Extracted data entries
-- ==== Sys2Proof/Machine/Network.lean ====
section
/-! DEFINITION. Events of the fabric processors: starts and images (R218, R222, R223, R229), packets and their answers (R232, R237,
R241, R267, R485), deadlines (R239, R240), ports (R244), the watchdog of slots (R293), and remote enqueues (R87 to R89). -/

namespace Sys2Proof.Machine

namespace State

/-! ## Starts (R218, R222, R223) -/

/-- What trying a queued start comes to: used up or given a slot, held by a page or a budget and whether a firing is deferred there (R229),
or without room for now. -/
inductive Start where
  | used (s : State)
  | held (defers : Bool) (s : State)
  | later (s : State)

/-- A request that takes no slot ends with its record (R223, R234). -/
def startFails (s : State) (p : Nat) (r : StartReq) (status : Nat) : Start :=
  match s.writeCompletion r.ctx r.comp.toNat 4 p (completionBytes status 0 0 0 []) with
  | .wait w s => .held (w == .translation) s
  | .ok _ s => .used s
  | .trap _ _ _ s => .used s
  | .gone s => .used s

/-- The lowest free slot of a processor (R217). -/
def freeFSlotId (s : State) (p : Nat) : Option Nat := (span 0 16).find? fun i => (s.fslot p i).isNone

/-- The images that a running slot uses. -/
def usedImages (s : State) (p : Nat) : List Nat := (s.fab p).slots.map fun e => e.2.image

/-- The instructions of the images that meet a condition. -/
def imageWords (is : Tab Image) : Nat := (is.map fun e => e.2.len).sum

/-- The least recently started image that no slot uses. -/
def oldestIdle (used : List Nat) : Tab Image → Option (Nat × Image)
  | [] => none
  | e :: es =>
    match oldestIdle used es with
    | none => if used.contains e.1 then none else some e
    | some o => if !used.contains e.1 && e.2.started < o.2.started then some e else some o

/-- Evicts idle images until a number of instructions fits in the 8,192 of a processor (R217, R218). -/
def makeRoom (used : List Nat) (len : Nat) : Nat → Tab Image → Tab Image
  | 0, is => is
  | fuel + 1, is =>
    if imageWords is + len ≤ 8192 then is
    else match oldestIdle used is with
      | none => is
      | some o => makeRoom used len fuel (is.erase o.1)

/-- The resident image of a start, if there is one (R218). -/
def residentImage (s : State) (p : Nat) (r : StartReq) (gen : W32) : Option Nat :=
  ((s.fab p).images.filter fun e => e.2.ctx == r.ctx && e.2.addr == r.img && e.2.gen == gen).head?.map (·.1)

__WORK REQUEST__
Your task is to reproduce the records in full, without any alteration.

__OUTPUT FOR THIS TASK__
-- ==== Sys2Proof/Machine/Network.lean ====
section
/-! DEFINITION. Events of the fabric processors: starts and images (R218, R222, R223, R229), packets and their answers (R232, R237,
R241, R267, R485), deadlines (R239, R240), ports (R244), the watchdog of slots (R293), and remote enqueues (R87 to R89). -/

namespace Sys2Proof.Machine

namespace State

/-! ## Starts (R218, R222, R223) -/

/-- What trying a queued start comes to: used up or given a slot, held by a page or a budget and whether a firing is deferred there (R229),
or without room for now. -/
inductive Start where
  | used (s : State)
  | held (defers : Bool) (s : State)
  | later (s : State)

/-- A request that takes no slot ends with its record (R223, R234). -/
def startFails (s : State) (p : Nat) (r : StartReq) (status : Nat) : Start :=
  match s.writeCompletion r.ctx r.comp.toNat 4 p (completionBytes status 0 0 0 []) with
  | .wait w s => .held (w == .translation) s
  | .ok _ s => .used s
  | .trap _ _ _ s => .used s
  | .gone s => .used s

/-- The lowest free slot of a processor (R217). -/
def freeFSlotId (s : State) (p : Nat) : Option Nat := (span 0 16).find? fun i => (s.fslot p i).isNone

/-- The images that a running slot uses. -/
def usedImages (s : State) (p : Nat) : List Nat := (s.fab p).slots.map fun e => e.2.image

/-- The instructions of the images that meet a condition. -/
def imageWords (is : Tab Image) : Nat := (is.map fun e => e.2.len).sum

/-- The least recently started image that no slot uses. -/
def oldestIdle (used : List Nat) : Tab Image → Option (Nat × Image)
  | [] => none
  | e :: es =>
    match oldestIdle used es with
    | none => if used.contains e.1 then none else some e
    | some o => if !used.contains e.1 && e.2.started < o.2.started then some e else some o

/-- Evicts idle images until a number of instructions fits in the 8,192 of a processor (R217, R218). -/
def makeRoom (used : List Nat) (len : Nat) : Nat → Tab Image → Tab Image
  | 0, is => is
  | fuel + 1, is =>
    if imageWords is + len ≤ 8192 then is
    else match oldestIdle used is with
      | none => is
      | some o => makeRoom used len fuel (is.erase o.1)

/-- The resident image of a start, if there is one (R218). -/
def residentImage (s : State) (p : Nat) (r : StartReq) (gen : W32) : Option Nat :=
  ((s.fab p).images.filter fun e => e.2.ctx == r.ctx && e.2.addr == r.img && e.2.gen == gen).head?.map (·.1)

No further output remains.